▶ [GOAL OF THE EXERCISE]:
Only the lines below from the one containing "Groups: membership, barrier" to the one containing "### Barriers -/" should be repeated, both included and unchanged.

▶ [RAW DATA]:
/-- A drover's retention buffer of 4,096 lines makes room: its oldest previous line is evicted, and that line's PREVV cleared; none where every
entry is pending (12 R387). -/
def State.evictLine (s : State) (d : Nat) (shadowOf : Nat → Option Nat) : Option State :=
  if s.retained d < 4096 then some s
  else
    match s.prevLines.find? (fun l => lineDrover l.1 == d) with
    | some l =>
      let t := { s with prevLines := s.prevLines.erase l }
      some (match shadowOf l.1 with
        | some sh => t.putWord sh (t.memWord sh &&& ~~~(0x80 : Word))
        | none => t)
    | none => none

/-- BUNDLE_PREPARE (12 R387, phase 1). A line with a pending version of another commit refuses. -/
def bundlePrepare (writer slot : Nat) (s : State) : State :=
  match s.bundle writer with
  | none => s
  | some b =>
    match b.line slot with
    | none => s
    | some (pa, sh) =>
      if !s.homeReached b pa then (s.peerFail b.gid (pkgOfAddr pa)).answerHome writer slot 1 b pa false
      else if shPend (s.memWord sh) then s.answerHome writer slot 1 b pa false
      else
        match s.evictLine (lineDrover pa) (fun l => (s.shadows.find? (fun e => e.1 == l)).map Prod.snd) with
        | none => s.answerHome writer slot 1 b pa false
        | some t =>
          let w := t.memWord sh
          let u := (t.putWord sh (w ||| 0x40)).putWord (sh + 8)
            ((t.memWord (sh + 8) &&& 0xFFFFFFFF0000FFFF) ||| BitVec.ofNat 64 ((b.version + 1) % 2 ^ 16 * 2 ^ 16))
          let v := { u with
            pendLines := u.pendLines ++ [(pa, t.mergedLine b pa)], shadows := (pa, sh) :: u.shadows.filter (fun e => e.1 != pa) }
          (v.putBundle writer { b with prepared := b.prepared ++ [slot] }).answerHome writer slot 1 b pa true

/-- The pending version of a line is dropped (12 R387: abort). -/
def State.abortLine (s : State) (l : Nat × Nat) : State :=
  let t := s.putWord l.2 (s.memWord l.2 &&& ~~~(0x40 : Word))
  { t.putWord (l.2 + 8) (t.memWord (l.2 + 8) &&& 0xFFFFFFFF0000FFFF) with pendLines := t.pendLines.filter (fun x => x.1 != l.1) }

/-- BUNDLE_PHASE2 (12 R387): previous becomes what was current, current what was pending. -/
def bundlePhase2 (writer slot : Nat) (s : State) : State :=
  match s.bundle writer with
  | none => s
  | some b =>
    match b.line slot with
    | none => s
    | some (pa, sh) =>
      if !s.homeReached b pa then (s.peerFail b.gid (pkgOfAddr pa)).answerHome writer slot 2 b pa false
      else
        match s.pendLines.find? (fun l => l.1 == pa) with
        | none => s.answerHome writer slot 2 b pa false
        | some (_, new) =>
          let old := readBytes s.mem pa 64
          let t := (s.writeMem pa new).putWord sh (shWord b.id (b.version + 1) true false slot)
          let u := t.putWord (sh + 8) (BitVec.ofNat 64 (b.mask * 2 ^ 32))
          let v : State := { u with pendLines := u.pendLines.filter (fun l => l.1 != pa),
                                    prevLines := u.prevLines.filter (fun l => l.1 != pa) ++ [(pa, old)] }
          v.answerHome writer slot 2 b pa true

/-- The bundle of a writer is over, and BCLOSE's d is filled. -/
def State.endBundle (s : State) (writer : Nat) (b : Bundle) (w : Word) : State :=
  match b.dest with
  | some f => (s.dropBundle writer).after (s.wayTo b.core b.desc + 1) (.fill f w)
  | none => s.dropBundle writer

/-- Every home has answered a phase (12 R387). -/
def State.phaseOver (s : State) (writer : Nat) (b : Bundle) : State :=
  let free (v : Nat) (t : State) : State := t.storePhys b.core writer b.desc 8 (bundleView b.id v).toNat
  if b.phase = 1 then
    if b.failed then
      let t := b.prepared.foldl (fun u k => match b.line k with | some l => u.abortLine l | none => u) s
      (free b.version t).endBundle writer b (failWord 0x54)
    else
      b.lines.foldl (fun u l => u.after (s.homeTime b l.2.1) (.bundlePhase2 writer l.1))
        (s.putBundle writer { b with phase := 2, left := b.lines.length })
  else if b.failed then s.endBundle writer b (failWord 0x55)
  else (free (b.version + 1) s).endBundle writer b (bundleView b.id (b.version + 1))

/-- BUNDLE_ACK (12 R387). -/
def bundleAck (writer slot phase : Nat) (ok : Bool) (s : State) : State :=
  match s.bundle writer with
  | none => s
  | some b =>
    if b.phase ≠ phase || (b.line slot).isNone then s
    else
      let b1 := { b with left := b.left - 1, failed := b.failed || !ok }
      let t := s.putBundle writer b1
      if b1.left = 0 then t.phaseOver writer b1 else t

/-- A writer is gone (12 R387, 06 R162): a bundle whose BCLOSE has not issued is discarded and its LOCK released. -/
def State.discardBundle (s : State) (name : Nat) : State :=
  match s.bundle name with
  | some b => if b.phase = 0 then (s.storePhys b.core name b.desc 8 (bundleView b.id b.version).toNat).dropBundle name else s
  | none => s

...

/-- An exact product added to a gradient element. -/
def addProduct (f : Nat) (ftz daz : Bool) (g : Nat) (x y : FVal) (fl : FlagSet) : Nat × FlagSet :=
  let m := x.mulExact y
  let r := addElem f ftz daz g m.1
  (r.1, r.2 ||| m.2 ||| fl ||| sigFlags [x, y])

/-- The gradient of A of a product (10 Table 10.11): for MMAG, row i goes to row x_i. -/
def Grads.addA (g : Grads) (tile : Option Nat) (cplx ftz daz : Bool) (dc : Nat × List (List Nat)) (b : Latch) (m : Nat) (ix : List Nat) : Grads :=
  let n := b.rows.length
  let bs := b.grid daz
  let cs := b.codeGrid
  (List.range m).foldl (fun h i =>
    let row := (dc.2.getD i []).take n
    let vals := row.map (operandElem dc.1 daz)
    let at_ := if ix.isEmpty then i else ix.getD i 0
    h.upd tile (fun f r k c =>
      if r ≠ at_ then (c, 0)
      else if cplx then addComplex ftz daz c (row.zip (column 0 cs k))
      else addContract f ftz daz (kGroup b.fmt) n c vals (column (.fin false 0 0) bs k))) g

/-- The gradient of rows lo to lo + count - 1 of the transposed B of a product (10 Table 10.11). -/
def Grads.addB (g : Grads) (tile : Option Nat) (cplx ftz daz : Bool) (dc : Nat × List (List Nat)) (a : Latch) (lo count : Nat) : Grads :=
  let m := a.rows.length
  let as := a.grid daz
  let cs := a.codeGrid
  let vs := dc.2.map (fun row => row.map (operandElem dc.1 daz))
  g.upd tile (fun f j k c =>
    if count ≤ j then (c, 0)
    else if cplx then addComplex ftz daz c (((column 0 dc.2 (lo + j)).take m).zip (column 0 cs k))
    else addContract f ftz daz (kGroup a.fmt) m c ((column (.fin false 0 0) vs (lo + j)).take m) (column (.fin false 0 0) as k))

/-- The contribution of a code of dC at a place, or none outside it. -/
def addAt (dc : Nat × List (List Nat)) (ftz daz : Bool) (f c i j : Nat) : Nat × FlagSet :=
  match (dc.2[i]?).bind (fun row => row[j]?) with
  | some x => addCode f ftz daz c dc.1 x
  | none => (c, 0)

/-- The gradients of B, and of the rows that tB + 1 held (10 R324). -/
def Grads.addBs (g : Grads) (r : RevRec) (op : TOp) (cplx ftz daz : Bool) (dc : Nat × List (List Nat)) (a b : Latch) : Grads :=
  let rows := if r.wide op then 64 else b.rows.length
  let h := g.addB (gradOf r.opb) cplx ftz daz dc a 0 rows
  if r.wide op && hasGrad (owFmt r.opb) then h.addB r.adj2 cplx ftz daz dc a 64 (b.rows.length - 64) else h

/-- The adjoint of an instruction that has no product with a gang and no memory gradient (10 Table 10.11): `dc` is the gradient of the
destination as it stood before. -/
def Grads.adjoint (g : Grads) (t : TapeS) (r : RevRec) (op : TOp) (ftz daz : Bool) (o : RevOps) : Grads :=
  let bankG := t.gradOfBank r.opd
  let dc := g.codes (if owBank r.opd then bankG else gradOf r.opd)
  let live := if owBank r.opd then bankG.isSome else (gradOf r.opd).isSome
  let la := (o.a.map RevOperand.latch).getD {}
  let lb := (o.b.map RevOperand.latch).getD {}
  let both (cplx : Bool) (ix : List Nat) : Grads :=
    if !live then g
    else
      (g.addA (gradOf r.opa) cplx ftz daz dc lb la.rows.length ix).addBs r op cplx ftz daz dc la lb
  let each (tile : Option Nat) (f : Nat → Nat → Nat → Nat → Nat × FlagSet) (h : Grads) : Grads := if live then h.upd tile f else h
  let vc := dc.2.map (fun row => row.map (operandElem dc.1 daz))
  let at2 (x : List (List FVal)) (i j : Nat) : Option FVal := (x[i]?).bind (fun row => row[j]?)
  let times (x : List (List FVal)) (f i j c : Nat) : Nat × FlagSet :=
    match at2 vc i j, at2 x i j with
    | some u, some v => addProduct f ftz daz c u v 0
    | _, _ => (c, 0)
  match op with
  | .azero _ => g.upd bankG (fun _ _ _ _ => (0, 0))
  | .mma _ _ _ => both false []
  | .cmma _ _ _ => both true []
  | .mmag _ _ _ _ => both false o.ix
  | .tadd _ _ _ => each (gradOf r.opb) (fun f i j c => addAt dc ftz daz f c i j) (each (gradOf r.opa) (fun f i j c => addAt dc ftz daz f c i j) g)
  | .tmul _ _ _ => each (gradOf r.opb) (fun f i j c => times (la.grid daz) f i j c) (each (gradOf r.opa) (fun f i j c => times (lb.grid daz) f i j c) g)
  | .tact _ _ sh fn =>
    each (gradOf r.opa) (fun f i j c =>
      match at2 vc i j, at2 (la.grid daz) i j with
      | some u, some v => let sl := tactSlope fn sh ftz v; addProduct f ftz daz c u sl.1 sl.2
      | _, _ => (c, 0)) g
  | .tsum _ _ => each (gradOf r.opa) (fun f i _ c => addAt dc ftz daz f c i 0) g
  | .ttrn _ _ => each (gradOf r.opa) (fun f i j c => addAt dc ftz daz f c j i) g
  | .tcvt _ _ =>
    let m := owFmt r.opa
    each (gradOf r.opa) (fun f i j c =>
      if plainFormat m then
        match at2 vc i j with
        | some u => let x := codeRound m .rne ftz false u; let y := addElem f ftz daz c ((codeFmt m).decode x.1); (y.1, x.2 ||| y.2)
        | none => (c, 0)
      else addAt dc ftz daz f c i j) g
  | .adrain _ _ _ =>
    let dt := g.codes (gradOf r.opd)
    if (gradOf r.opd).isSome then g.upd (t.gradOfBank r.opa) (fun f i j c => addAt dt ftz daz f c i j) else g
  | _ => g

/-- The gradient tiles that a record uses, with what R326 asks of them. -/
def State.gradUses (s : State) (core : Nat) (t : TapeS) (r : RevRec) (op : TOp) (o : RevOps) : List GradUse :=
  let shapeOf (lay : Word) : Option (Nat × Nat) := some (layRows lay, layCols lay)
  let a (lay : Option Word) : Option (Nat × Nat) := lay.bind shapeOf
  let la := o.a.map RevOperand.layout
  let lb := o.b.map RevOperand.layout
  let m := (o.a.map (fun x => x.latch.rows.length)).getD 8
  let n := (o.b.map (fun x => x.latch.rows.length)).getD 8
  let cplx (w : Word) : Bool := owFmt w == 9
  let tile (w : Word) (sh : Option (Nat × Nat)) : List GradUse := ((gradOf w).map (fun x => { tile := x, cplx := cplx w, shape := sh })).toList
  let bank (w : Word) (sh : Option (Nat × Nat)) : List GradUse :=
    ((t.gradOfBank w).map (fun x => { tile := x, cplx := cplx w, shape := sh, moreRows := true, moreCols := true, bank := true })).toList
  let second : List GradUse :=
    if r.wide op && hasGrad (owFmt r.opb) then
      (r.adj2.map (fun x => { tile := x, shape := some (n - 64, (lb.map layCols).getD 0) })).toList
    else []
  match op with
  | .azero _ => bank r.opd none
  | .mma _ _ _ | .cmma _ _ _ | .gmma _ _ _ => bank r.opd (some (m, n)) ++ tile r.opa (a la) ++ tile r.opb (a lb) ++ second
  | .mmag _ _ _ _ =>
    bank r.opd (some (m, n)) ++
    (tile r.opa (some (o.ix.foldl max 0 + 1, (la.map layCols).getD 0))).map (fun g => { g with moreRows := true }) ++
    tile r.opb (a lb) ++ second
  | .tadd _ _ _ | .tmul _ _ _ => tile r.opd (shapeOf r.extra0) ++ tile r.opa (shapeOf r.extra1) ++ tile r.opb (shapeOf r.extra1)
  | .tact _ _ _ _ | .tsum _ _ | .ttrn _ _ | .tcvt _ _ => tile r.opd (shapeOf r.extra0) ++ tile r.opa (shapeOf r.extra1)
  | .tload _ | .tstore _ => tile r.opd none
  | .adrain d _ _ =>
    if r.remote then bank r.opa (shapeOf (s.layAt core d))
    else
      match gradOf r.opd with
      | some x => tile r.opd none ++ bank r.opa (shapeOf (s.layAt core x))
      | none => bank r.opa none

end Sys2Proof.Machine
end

--

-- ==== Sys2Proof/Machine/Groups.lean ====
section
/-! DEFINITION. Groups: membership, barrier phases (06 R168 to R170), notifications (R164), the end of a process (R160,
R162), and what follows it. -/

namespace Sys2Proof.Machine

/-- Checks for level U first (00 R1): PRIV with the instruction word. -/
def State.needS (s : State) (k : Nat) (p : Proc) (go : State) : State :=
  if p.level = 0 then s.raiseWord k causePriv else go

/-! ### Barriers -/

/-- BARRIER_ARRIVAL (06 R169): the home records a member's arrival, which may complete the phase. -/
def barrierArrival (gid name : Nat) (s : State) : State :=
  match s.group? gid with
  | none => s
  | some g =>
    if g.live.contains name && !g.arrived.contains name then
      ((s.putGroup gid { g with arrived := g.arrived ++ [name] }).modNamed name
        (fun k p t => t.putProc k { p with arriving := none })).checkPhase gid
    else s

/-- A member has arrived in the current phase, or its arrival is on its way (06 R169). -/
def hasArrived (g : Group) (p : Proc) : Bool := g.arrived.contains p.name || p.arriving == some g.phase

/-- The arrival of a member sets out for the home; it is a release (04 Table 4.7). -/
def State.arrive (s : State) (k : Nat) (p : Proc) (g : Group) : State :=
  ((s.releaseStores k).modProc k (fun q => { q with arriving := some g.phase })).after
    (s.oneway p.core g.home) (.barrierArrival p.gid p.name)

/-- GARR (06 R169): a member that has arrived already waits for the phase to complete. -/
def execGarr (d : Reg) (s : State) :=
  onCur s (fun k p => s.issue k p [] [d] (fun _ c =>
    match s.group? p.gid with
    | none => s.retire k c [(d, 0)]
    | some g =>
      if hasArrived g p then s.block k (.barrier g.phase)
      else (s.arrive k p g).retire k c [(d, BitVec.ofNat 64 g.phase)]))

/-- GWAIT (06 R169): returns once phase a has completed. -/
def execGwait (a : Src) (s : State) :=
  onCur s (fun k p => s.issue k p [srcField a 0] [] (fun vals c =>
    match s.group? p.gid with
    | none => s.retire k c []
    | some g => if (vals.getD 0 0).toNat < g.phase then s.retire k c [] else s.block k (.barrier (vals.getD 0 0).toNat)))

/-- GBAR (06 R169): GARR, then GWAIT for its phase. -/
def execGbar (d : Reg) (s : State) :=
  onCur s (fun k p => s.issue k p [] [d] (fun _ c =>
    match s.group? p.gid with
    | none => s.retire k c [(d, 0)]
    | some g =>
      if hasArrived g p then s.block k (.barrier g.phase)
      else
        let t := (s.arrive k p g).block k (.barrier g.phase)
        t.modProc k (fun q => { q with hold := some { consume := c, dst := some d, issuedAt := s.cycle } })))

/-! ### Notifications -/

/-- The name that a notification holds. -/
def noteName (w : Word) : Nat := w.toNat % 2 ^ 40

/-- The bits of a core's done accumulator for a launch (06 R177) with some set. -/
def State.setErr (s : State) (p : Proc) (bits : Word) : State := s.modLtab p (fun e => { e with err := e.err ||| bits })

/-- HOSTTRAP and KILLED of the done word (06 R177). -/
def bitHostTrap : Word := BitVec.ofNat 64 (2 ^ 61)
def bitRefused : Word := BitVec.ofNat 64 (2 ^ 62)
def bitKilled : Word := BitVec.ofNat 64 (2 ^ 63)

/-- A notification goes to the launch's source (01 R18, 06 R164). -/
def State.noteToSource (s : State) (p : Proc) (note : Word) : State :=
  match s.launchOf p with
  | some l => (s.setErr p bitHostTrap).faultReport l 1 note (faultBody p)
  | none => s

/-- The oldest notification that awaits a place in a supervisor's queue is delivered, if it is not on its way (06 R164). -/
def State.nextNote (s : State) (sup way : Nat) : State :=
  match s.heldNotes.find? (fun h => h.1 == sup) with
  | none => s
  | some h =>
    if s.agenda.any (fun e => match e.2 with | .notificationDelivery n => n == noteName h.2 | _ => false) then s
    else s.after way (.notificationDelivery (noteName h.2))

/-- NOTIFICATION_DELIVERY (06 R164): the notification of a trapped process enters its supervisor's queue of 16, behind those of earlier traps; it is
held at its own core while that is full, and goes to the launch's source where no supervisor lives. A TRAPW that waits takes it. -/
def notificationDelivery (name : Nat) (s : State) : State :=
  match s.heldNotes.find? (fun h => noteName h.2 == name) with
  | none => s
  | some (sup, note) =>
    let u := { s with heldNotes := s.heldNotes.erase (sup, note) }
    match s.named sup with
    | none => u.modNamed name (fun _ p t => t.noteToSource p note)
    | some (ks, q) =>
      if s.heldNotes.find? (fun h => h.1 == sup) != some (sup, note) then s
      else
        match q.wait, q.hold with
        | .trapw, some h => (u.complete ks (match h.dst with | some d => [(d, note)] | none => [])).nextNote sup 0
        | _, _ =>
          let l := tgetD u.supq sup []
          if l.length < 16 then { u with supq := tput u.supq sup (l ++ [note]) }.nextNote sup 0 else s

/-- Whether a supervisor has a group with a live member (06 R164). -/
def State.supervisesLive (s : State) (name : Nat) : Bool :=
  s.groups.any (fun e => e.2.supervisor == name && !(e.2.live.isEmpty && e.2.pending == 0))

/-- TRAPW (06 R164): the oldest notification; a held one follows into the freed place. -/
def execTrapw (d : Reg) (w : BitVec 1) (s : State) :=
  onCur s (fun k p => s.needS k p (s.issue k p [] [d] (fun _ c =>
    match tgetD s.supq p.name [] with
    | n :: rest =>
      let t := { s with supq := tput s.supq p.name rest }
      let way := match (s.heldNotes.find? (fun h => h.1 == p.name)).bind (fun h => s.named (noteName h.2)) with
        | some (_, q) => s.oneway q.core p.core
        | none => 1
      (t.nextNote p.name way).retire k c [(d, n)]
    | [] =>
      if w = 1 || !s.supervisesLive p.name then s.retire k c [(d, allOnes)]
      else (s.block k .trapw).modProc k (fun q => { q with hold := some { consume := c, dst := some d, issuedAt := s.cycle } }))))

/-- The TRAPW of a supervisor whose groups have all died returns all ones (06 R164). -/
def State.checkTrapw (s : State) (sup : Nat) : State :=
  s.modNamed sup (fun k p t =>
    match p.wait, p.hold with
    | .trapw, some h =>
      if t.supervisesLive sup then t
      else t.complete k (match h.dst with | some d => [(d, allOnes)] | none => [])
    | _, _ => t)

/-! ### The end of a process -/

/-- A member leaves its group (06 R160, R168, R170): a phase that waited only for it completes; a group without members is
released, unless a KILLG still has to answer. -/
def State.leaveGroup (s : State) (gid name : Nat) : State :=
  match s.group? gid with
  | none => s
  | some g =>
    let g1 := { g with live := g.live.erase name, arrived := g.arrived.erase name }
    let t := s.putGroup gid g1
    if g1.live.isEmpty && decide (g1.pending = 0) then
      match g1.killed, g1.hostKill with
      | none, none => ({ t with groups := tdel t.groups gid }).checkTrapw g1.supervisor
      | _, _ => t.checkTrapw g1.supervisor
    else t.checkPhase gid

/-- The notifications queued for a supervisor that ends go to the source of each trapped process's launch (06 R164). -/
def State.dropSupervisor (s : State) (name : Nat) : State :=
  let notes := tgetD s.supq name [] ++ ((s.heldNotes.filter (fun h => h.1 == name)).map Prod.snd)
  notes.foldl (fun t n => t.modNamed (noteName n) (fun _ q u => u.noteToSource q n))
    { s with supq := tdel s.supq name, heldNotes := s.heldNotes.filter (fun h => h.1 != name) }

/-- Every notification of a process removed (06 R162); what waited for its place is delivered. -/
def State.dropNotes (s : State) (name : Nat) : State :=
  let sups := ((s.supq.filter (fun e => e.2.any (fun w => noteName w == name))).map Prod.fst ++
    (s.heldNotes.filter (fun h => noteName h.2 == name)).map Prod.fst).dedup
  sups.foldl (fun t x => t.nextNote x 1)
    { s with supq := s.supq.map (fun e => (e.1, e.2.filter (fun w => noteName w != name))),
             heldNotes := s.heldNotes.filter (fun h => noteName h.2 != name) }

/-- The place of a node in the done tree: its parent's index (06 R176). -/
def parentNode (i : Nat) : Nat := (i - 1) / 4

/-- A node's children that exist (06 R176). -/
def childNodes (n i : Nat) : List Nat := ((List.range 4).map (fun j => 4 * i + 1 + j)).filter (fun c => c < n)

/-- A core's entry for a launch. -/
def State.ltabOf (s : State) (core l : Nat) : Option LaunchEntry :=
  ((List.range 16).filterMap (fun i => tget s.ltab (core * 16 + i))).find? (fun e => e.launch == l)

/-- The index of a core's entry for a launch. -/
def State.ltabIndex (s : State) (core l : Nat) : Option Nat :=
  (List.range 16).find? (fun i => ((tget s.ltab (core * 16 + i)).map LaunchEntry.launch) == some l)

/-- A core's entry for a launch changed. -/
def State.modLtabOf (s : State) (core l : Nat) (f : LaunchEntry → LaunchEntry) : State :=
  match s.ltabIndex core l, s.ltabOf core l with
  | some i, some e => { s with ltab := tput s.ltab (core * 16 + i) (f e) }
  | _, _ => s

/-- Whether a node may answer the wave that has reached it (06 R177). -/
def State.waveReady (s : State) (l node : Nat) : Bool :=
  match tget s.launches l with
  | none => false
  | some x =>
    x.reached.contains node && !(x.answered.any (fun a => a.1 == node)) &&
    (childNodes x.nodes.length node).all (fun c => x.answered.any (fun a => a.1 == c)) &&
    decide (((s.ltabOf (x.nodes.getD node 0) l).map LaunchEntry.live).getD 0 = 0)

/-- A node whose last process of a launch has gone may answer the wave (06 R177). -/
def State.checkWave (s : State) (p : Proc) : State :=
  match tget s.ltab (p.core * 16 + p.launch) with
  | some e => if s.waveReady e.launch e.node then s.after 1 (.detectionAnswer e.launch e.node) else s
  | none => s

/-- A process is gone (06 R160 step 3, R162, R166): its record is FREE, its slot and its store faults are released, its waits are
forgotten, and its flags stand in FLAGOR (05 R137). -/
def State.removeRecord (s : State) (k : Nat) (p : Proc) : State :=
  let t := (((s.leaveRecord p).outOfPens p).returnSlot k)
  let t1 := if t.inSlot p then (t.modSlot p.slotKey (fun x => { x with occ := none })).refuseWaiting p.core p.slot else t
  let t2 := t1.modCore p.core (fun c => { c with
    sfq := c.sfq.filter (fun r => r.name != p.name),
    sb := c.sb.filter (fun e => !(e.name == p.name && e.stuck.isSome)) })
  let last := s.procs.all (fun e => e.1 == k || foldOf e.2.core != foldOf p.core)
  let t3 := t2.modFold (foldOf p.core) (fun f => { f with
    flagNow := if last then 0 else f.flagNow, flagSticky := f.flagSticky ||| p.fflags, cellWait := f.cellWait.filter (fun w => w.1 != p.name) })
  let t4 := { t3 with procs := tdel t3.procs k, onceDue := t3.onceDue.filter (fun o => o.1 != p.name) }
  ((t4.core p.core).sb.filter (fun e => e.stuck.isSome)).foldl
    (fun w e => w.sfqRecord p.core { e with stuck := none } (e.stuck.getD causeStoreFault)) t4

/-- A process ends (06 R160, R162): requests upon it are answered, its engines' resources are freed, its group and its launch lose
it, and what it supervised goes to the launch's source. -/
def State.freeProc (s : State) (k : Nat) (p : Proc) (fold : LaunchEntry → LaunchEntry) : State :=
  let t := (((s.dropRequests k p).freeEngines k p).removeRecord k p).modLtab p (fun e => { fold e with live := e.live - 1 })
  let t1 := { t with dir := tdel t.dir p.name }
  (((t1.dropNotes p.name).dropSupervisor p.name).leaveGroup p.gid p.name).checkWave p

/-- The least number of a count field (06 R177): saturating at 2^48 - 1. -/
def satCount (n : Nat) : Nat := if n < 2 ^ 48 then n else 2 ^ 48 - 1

▶ [RESPONSE FOR THIS EXERCISE]:
/-! DEFINITION. Groups: membership, barrier phases (06 R168 to R170), notifications (R164), the end of a process (R160,
R162), and what follows it. -/

namespace Sys2Proof.Machine

/-- Checks for level U first (00 R1): PRIV with the instruction word. -/
def State.needS (s : State) (k : Nat) (p : Proc) (go : State) : State :=
  if p.level = 0 then s.raiseWord k causePriv else go

/-! ### Barriers -/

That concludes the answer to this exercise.